Mr.ボマー
俺の名前はボビー・マグダネル。
だが、人は俺をこう呼ぶ。『爆弾魔』と。
そう、俺は爆破のアーティスト。
爆破専門の殺し屋さ。
今回の依頼は、とあるホテルにお忍びで宿泊中のK国の高官を爆殺する事。
そのために俺は、とっておきの新型指向性爆弾を用意した。
小柄なクセにとびっきり過激でヤバい奴だ。
おっと、忘れちゃいけない。髪の毛より細い、糸状信管もちゃんといるぜ。
こいつをエレベーターのドアの内側にセットしておくんだ。
するとどうだ。
ターゲットがエレベーターを開けた瞬間、こいつは勢いよく目を覚ます。
バックドラフトのような炎と爆風が、ターゲットを一瞬で天国のママのところまで吹っ飛ばすって寸法さ。
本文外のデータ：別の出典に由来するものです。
-- ==== Sys2Proof/Machine/DeskPool.lean ====
section
/-! DEFINITION. Desk commands of group 0x06: the lending pool and the depository (R337 to R396, R572 to R578), and the
depository's events. -/

namespace Sys2Proof.Machine

/-- The node of a slot of this board, as BORROWER names it (R572). -/
def boardNode (s : State) (slot : Nat) : Nat := s.ident.board * 8 + slot

/-- Whether a node has a path from this module (R341, R439, R440). -/
def hasPath (s : State) (node : Nat) : Bool := !(pairPorts s node).isEmpty || (relayPort s node).isSome

/-! ### The fabric manager and PF0 at the lender -/

/-- The lowest index of a half that n in a row of extents or views do not use. -/
def extRun (s : State) (h : Half) (n : Nat) : Option Nat :=
  (leastFrom (fun x => (List.range n).all (fun i => !thas s.pool.extents (h, x + i) && !thas s.pool.views (h, x + i))) 1024 0).filter
    (fun x => decide (x + n ≤ 1024))

/-- A free run of 1 GiB of tier 2 aligned to 1 GiB in a half (R340). -/
def gibRun (s : State) (h : Half) : Option Nat :=
  let taken := takenGranules s 2 h true
  let lo := daMk 2 (halfBase 2 h) / mib2
  (leastFrom (fun i => runFree taken (lo + 512 * i) 512) (s.halves.get h).t2Cap 0).map (fun i => (lo + 512 * i) * mib2)

/-- One extent offered. -/
def offerOne (s : State) (h : Half) : Option State :=
  match gibRun s h, extRun s h 1 with
  | some base, some x =>
    some { drew 32 s with pool := { s.pool with extents := tset s.pool.extents (h, x) { base := base, key := trngBytes s.free 32 } } }
  | some _, none => none
  | none, _ => none

/-- n extents offered, or none of them. -/
def offerAll : (n : Nat) → State → Half → Option State
  | 0, s, _ => some s
  | n + 1, s, h => (offerOne s h).bind (fun s => offerAll n s h)

/-- The extents of a half in order of index. -/
def extsOf (s : State) (h : Half) : List ((Half × Nat) × Extent) :=
  (s.pool.extents.filter (fun p => p.1.1 == h)).mergeSort (fun a b => decide (a.1.2 ≤ b.1.2))

/-- POOL_OFFER (R340). -/
def poolOfferBody (s : State) (c : RunCmd) : State :=
  let h := halfOf (arg c 1)
  let n := arg c 2
  if arg c 0 = 0 then
    if tierClosed s 2 h then failWith s c rcNoSpace
    else
      match offerAll n s h with
      | none => failWith s c rcNoSpace
      | some s => complete s c rcDone [.u 2 n, .u 2 0]
  else
    let idle := ((extsOf s h).filter (fun p => p.2.state == .idle)).take n
    let rest := ((extsOf s h).filter (fun p => p.2.state != .idle && !p.2.withdraw)).take (n - idle.length)
    let s := idle.foldl (fun s p => withdrawExtent s p.1) s
    let s := rest.foldl (fun s p => extMod s p.1 (fun e => { e with withdraw := true })) s
    complete s c rcDone [.u 2 idle.length, .u 2 rest.length]

/-- POOL_OFFER. -/
def execPoolOffer (src : DeskSrc) (s : State) : Out := .next (deskRun 0x0601 poolOfferBody s src)

/-- EXTENT_GRANT (R338, R341, R344, R350): an IDLE extent enters GRANTING, and the command waits for the borrower. -/
def extentGrantBody (s : State) (c : RunCmd) : State :=
  let node := boardNode s (arg c 0)
  let role := arg c 1
  if node = nodeId s then failWith s c rcBadField
  else if !hasPath s node then failWith s c rcPartnerAbsent
  else if !systemOpen s node then failWith s c rcPartnerUntrusted
  else
    match (extsOf s (halfOf (arg c 3))).find? (fun p => p.2.state == .idle && !p.2.withdraw) with
    | none => failWith s c rcNoSpace
    | some (k, _) =>
      let s := extMod s k (fun e => { e with state := .granting, code := 0, borrower := node, request := arg c 5, role := role,
                                             index := arg c 2, set := arg c 4, since := s.now, src := some c.src })
      cmdWait (msgSend s node 0x10 (grantBody (arg c 5) role (arg c 2) (arg c 4) (extCode k))) c.src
乱暴者の爆風はエレベーターと廊下を黒コゲにするが、他の宿泊客の部屋には一切手をつけない。
狙うのはターゲットだけさ。
どうだい? サイコーにクールでアーティスティックだろ?
と、いう訳で俺は朝早くからホテルに侵入し、エレベーターに爆弾をセットした。
こいつは思春期のティーンエイジャーよりデリケートでナイーブだ。すぐにカッとなるから、一度セットしたら最後、天才の俺でも外せねえ。
さて、後は間抜けなターゲットが罠にかかるのを待つだけだ。
俺はアジトのソファーに腰かけ、上モノのブランデーをやる自分を想像した。
ブランデーをやりながら、自分の芸術をワイドショーで眺めるのが、一仕事終えた後の楽しみなんだ。
工具を片付け、いそいそとエレベーターを出ようとしてふと気づいた。
俺はここからどうやって出ればいいんだ?
Good bye Mr. Bomber
08年ごろに書いた作品です。
思い入れは……とくに無いですねえ。